Does using TT make my business HIPAA compliant? [Top]

TT warrants that this service will meet or exceed the requirements for encryption of authentications and identifications as set forth within the following Department of Health & Human Services HIPAA Security Standards documents (specifically sections 164.310, 164.312):

Using TT to protect sensitive business communications will help you be HIPAA compliant but does not, in itself, make your business HIPAA compliant. TT is meant to be used a part of your compliance program with regards to communicating Electronic Personal Health Information (ePHI).

What is TT's backup policy? [Top]

TT database is backed up daily at 6:00 am and 6:00 pm EST. Should a catastrophic failure occur, you would lose at most 1/2 day of Thread activity. Only the latest backup is retained. If you delete your account, TT still has a record of you in the backup file. This will disappear when the next backup runs.

Besides the general public, who else can benefit from TT? [Top]
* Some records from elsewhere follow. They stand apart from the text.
/-- Fields of a DIO entry (Table 10-1). -/
def dOut (e : List Byte) : Bool := field e 2 1 % 2 = 1
def dType (e : List Byte) : Nat := field e 2 1 / 2 % 4
def dSafe (e : List Byte) : Bool := field e 2 1 / 8 % 2 = 1
def dHlen (e : List Byte) : Bool := field e 2 1 / 16 % 2 = 1
def dOlchk (e : List Byte) : Bool := field e 2 1 / 32 % 2 = 1
def dIrqR (e : List Byte) : Bool := field e 2 1 / 64 % 2 = 1
def dIrqF (e : List Byte) : Bool := field e 2 1 / 128 % 2 = 1
def dDebounce (e : List Byte) : Nat := field e 4 4 % 2 ^ 20
def dHoldLim (e : List Byte) : Nat := field e 8 2

/-- Whether the module has point n (R249). -/
def Part.hasDio (p : Part) (n : Nat) : Bool := n < 32 || (n < 64 && p.hasP1)

/-- Whether an accepted DIO entry is valid (R251). -/
def State.dioValid (s : State) (n : Nat) : Bool :=
  let e := s.entry 3 n
  s.hasEntry 3 n && s.part.hasDio n && field e 3 1 = 0 && field e 4 4 / 2 ^ 20 = 0 && field e 12 2 = 0 &&
    dDebounce e ≤ 65000 && (if dOut e then dType e = 0 else dType e ≠ 0)

/-- Whether a point is a working output, a working input. -/
def State.dioIsOut (s : State) (n : Nat) : Bool := s.dioValid n && dOut (s.entry 3 n)
def State.dioIsIn (s : State) (n : Nat) : Bool := s.dioValid n && !dOut (s.entry 3 n)

/-- Whether a die is in HOLD (R256). -/
def State.holding (s : State) (d : Nat) : Bool := s.flag (F.DIO_STAT_HOLDING d)

/-- Whether a point's cluster field supply has a fault (Table 10-5). -/
def State.dioSupplyBad (s : State) (n : Nat) : Bool := s.flag (F.DIO_CLSTAT_SUPPLY (n / 32) (n % 32 / 8))

/-- Whether the outputs of a die keep their level: in HOLD, or as the heartbeat stops and the die has yet to see it (R256). -/
def State.dioStill (s : State) (d : Nat) : Bool := s.holding d || SMap.get (fun _ => false) s.dio.silent d

/-- The level an output drives now (R253-R256); in reverse battery every switch is held on (Table 9-7). -/
def State.dioDrives (s : State) (n : Nat) : Bool :=
  let d := n / 32
  let x := s.dpt n
  s.dioIsOut n && (s.cut d = 2 || s.flag (F.DIO_CTL_EN d) && s.fld (F.DIO_PTSTAT_FCAUSE d (n % 32)) = 0 && !s.dioSupplyBad n &&
    s.cut d = 0 && !x.off && !s.hiZ 2 n && (if s.dioStill d then x.holdLvl else s.flag (F.DIO_PTSTAT_LEVEL d (n % 32))))

/-- STATE of a point (Table 10-7). -/
def State.dioState (s : State) (n : Nat) : Nat :=
  if !s.dioValid n then 6
  else if s.dioIsIn n then 0
  else if s.holding (n / 32) then 4
  else if s.fld (F.DIO_PTSTAT_FCAUSE (n / 32) (n % 32)) ≠ 0 then 3
  else if s.dioSupplyBad n then 5
  else if s.dioDrives n then 2
  else 1

/-- Set bit j of a register. -/
def State.setBitAt (s : State) (a j : Nat) (b : Bool) : State := s.setFld ⟨a, j, j⟩ (if b then 1 else 0)

/-- Bring the status of point n up to date: output driven, STATE, HELD, SUPOK of its cluster. -/
def State.dioShow (s : State) (n : Nat) : State :=
  let d := n / 32
  let j := n % 32
  let s := s.setBitAt (R.DIO_OUTLVL d) j (s.dioDrives n)
  let s := s.setFld (F.DIO_PTSTAT_STATE d j) (s.dioState n)
  let s := s.setBit (F.DIO_PTSTAT_HELD d j) (s.dpt n).holder.isSome
  s.setBit (F.DIO_CLSTAT_SUPOK d (j / 8)) (s.flag (F.DIO_CTL_EN d) && !s.dioSupplyBad n && s.cut d = 0)

/-- Bring all points of a die up to date. -/
def State.dioShowDie (s : State) (d : Nat) : State := (List.range 32).foldl (fun s j => s.dioShow (32 * d + j)) s

/-- Set a flag of a point and of its unit (R258). -/
def State.dioFlag (s : State) (ch : Nat → Nat → Fld) (unit : Nat → Fld) (n : Nat) : State :=
  s.raiseBoth (ch (n / 32) (n % 32)) (unit (n / 32)) (191 + n / 32)

/-- A level reaches point n, as an edge or a command: recorded, and driven where the point acts (R253, R256). -/
def State.dioEdge (s : State) (n : Nat) (on : Bool) : State :=
  let s := s.setBit (F.DIO_PTSTAT_LEVEL (n / 32) (n % 32)) on
  let s := if s.dioStill (n / 32) then s else s.setDpt n { s.dpt n with off := false }
  s.dioShow n

/-- The effective safe level of a point, and its record (R253): from an endpoint, or from the entry. -/
def State.dioSafe (s : State) (n : Nat) : Bool := s.flag (F.DIO_PTSAFE_ON (n / 32) (n % 32))

def State.setDioSafe (s : State) (n : Nat) (ep on : Bool) : State :=
  (s.setBit (F.DIO_PTSAFE_SRC (n / 32) (n % 32)) ep).setBit (F.DIO_PTSAFE_ON (n / 32) (n % 32)) on

/-- An endpoint takes point n: held, its safe state copied (R253, R209). -/
def State.dioHold (s : State) (n e : Nat) (safe : Bool) : State :=
  let s := s.setDpt n { s.dpt n with holder := some e, kept := false }
  (s.setDioSafe n true safe).dioShow n

/-- The endpoint leaves point n: it keeps the state applied (R210); the effective safe state is the entry's again. -/
def State.dioRelease (s : State) (n : Nat) : State :=
  let s := s.setDpt n { s.dpt n with holder := none, kept := true }
  (s.setDioSafe n false (dSafe (s.entry 3 n))).dioShow n

/-- Whether point n has a channel diagnostic fault (R251). -/
def State.dioFaulty (s : State) (n : Nat) : Bool :=
  !s.dioValid n || s.fld (F.DIO_PTSTAT_FCAUSE (n / 32) (n % 32)) ≠ 0 || (dOut (s.entry 3 n) && s.dioSupplyBad n)

/-- An entry of the DIO table has been accepted over an old copy (R251). -/
def State.acceptDio (s : State) (n : Nat) (old : List Byte) : State :=
  let e := s.entry 3 n
  let s := if old ≠ [] ∧ dOut old ≠ dOut e then
      (s.setDpt n { s.dpt n with off := true, kept := false, holdLvl := false }).setFld (F.DIO_PTSTAT_FCAUSE (n / 32) (n % 32)) 0
    else s
  let s := if (s.dpt n).holder.isNone then s.setDioSafe n false (dSafe e) else s
  let s := if s.hasEntry 3 n && !s.dioValid n then (s.dioFlag F.DIO_PTSTAT_CONFIG F.DIO_STAT_CONFIG n).event 0x0803 [w32 n] else s
  s.dioShow n

/-! ### Inputs -/

/-- DEBOUNCED_EDGE (R252): the synchronised level of point n, which has differed from the debounced one for `us` without
a break: after DEBOUNCE µs the debounced level changes and is stamped; EDGE under IRQR and IRQF. -/
def execDebouncedEdge (n : Fin 64) (level : Bool) (us : BitVec 32) (s : State) : Out :=
  let d := n.val / 32
  let j := n.val % 32
  if s.dioIsIn n then
    let e := s.entry 3 n
    let s := s.setBitAt (R.DIO_RAWLVL d) j level
    let old : Bool := s.fld (F.DIO_INLVL_LEVEL d) / 2 ^ j % 2 = 1
    if old ≠ level ∧ dDebounce e ≤ us.toNat then
      let s := (s.setBitAt (R.DIO_INLVL d) j level).setFld (F.DIO_INTS_TIME d j) s.short
      let s := s.setDpt n { s.dpt n with edges := ((s.now, level) :: (s.dpt n).edges).take 16 }
      .next (if (level && dIrqR e) || (!level && dIrqF e) then s.dioFlag F.DIO_PTSTAT_EDGE F.DIO_STAT_EDGE n else s)
    else .next s
  else .next s
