-- ==== Sys2Proof/Machine/Sol.lean ====
section
/-! DEFINITION. The solenoid drivers (08_solenoid_drivers.md). Channels are numbered 0 to 63; channel n lies on die
n / 32 as local channel n % 32, in bank n / 4, on converter n / 16. Commands are in 0.25 mA steps. -/

namespace Sys2Proof.Machine

/-- Channel n beside its registers. -/
def State.sch (s : State) (n : Nat) : SCh := SMap.get (fun _ => SCh.init) s.sol.chs n

/-- Replace channel n. -/
def State.setSch (s : State) (n : Nat) (x : SCh) : State :=
  { s with sol := { s.sol with chs := SMap.set (fun _ => SCh.init) s.sol.chs n x } }

/-- A field of channel n, of bank k, of converter b, by global number. -/
def solF (f : Nat → Nat → Fld) (n : Nat) : Fld := f (n / 32) (n % 32)
def bankF (f : Nat → Nat → Fld) (k : Nat) : Fld := f (k / 8) (k % 8)
def bstF (f : Nat → Nat → Fld) (b : Nat) : Fld := f (b / 2) (b % 2)

/-- Fields of a SOL entry (Table 8-1). -/
def vPair (e : List Byte) : Bool := field e 2 1 % 2 = 1
def vChop (e : List Byte) : Nat := field e 2 1 / 2 % 2
def vSafe (e : List Byte) : Bool := field e 2 1 / 4 % 2 = 1
def vOpenchk (e : List Byte) : Bool := field e 2 1 / 8 % 2 = 1
def vProfile (e : List Byte) : Nat := field e 3 1 % 16
def vTsrc (e : List Byte) : Nat := field e 3 1 / 16 % 8
def vHold (e : List Byte) : Nat := field e 4 2
def vMax (e : List Byte) : Nat := field e 6 2
def vSafeI (e : List Byte) : Nat := field e 8 2
def vRegTol (e : List Byte) : Nat := field e 10 2
def vRegT (e : List Byte) : Nat := field e 12 2

/-- Whether the module has channel n (R202). -/
def Part.hasSol (p : Part) (n : Nat) : Bool := n < 32 || (n < 64 && p.hasP1)

/-- Whether an entry held for channel n is of a pair's even half. -/
def State.solPairs (s : State) (n : Nat) : Bool := n % 2 = 0 && s.hasEntry 1 n && vPair (s.entry 1 n)

/-- Whether channel n is the odd half of a pair (R205). -/
def State.solSlave (s : State) (n : Nat) : Bool := n % 2 = 1 && s.solPairs (n - 1)

/-- Whether entry bytes are valid for channel n (R207). -/
def State.solOk (s : State) (n : Nat) (e : List Byte) : Bool :=
  e ≠ [] && field e 0 2 ≠ 0 && s.part.hasSol n && field e 2 1 / 16 = 0 && vTsrc e ≤ 4 && field e 3 1 / 128 = 0 &&
    (e.drop 14).take 42 = List.replicate 42 0 && field e 60 2 = 0 && vMax e ≠ 0 &&
    vMax e ≤ (if vPair e then 32000 else 16000) && vHold e ≤ vMax e && vSafeI e ≤ vMax e && !(vPair e && n % 2 = 1) &&
    !s.solSlave n

/-- Whether channel n has a valid accepted entry. -/
def State.solValid (s : State) (n : Nat) : Bool := s.solOk n (s.entry 1 n)

/-- Phases of Table 8-5. -/
def phOFF : Nat := 0
def phWAIT : Nat := 1
def phBOOST : Nat := 2
def phPEAK : Nat := 3
def phPKDEC : Nat := 4
def phHOLD : Nat := 5
def phDECAY : Nat := 6
def phFAULT : Nat := 7

/-- PHASE of channel n. -/
def State.solPhase (s : State) (n : Nat) : Nat := s.fld (solF F.SOL_CHSTAT_PHASE n)

/-- The channel that channel n is a half of, or n itself: a pair is addressed, and shows, as its even half (R205, R225). -/
def State.solUnit (s : State) (n : Nat) : Nat := if s.solSlave n then n - 1 else n

/-- Whether channel n is no channel of its own: the odd half of a pair, its own current gone. -/
def State.solHalf (s : State) (n : Nat) : Bool := s.solSlave n && !(s.sch n).parting

/-- Whether channel n is active: from its on-edge until its current has decayed (R203). -/
def State.solActive (s : State) (n : Nat) : Bool := within phWAIT phDECAY (s.solPhase n) && !s.solHalf n

/-- Whether a phase holds the bank token (R217). -/
def holdsToken (ph : Nat) : Bool := within phBOOST phPKDEC ph

/-- The channels of bank k that count: the odd half of a pair does not (R205). -/
def State.bankMembers (s : State) (k : Nat) : List Nat := ([0, 1, 2, 3].map (4 * k + ·)).filter (fun n => !s.solHalf n)

/-- The holder of the token of bank k. -/
def State.bankHolder (s : State) (k : Nat) : Option Nat := (s.bankMembers k).find? (fun n => holdsToken (s.solPhase n))

/-- The boost feed is connected: the holder is in BOOST, or in PEAK with PKFEED (R203). -/
def State.bankBoosted (s : State) (k : Nat) : Bool :=
  match s.bankHolder k with
  | some n => s.solPhase n = phBOOST || (s.solPhase n = phPEAK && (s.sch n).wave.pkfeed)
  | none => false

/-- A mask of the members of bank k that a test selects. -/
def State.bankMask (s : State) (k : Nat) (p : Nat → Bool) : Nat :=
  (s.bankMembers k).foldl (fun m n => if p n then m + 2 ^ (n % 4) else m) 0

/-- Bring the status of bank k up to date (Table 8-11). -/
def State.bankShow (s : State) (k : Nat) : State :=
  let s := s.setFld (bankF F.SOL_BANKSTAT_WAIT k) (s.bankMask k (fun n => s.solPhase n = phWAIT))
  let s := s.setFld (bankF F.SOL_BANKSTAT_ACTIVE k) (s.bankMask k s.solActive)
  let s := s.setBit (bankF F.SOL_BANKSTAT_FEED k) (s.bankBoosted k)
  let s := s.setBit (bankF F.SOL_BANKSTAT_TOKEN k) (s.bankHolder k).isSome
  match s.bankHolder k with
  | some n => s.setFld (bankF F.SOL_BANKSTAT_HOLDER k) (n % 4)
  | none => s

/-- The odd half of the pair of even channel n reads as the pair with SLAVE set (R205, R225); its phase is its own while its current
still decays (R208). -/
def State.solMirror (s : State) (n : Nat) : State :=
  if s.solPairs n then
    let d := n / 32
    let j := n % 32
    let s := if (s.sch (n + 1)).parting then s else s.setReg (R.SOL_CHSTAT d (j + 1)) (s.reg (R.SOL_CHSTAT d j))
    let s := s.setFld (F.SOL_CHSTAT_SLAVE d (j + 1)) 1
    let s := s.setReg (R.SOL_CHI d (j + 1)) (s.reg (R.SOL_CHI d j))
    let s := s.setReg (R.SOL_CHCMD d (j + 1)) (s.reg (R.SOL_CHCMD d j))
    let s := s.setReg (R.SOL_CMD d (j + 1)) (s.reg (R.SOL_CMD d j))
    s.setReg (R.SOL_CHSAFE d (j + 1)) (s.reg (R.SOL_CHSAFE d j))
  else s

/-- Bring the status of channel n, of its pair and of its bank up to date. -/
def State.solShow (s : State) (n : Nat) : State :=
  let s := s.setBit (solF F.SOL_CHSTAT_HELD n) (s.sch n).holder.isSome
  (s.solMirror (n - n % 2)).bankShow (n / 4)

/-- Set a flag of channel n, for a half of its pair, and of its unit (R224). -/
def State.solFlag (s : State) (ch : Nat → Nat → Fld) (unit : Nat → Fld) (n : Nat) : State :=
  (s.raiseBoth (solF ch (s.solUnit n)) (unit (n / 32)) (187 + n / 32)).solMirror (n - n % 2)

/-- Take channel n to a phase now. -/
def State.solTo (s : State) (n ph : Nat) : State :=
  ((s.setFld (solF F.SOL_CHSTAT_PHASE n) ph).setSch n { s.sch n with phaseAt := s.now }).solShow n

/-! ### Decay (R213) -/

/-- RECOVER carried out as FAST: RCV_FAST and the count. -/
def State.solRcvFast (s : State) (n : Nat) : State :=
  (s.solFlag F.SOL_CHSTAT_RCV_FAST F.SOL_STAT_RCV_FAST n).bump (F.SOL_RCVFCNT_COUNT (n / 32))

/-- Whether a RECOVER decay of channel n must run FAST: another channel of the bank is active, the converter is at
SETPT + 4 V or above, or it is not enabled. -/
def State.recoverFast (s : State) (n : Nat) : Bool :=
  let b := n / 16
  (s.bankMembers (n / 4)).any (fun m => m ≠ n && s.solActive m) ||
    decide (s.fld (bstF F.SOL_BSTCFG_SETPT b) * 50 + 400 ≤ s.fld (bstF F.SOL_BSTSTAT_VMEAS b)) ||
    !s.flag (bstF F.SOL_BSTCFG_EN b)

/-- A decay of channel n by a mode begins, in a phase: 0 SLOW, 1 FAST, 2 RECOVER (R213). -/
def State.solFall (s : State) (n mode ph : Nat) : State :=
  let fast := mode = 2 ∧ s.recoverFast n
  let s := s.setFld (solF F.SOL_CHSTAT_DECAY n) (if fast then 1 else mode)
  let s := if fast then s.solRcvFast n else s
  s.solTo n ph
TT can be used by anyone, but is especially suited to situations where the user is obligated by organizational policy or by law to protect the privacy of those with whom they communicate. In particular, the following will find TT particularily useful:

Whistle Blowers and Journalists
Therapists and Social Workers
Attorneys and Paralegals
Accountants and CPAs
Entrepreneurs and Inventors
Medical Researchers
Realtors and Rental Agents
Anyone Seeking Privacy Protection

What happens to my Threads if TT stops offering this service? [Top]

In the event that I decide to discontinue this service, I will notify all users and allow 60 days for you to copy all of your Threads and attachments to your desktop for archiving.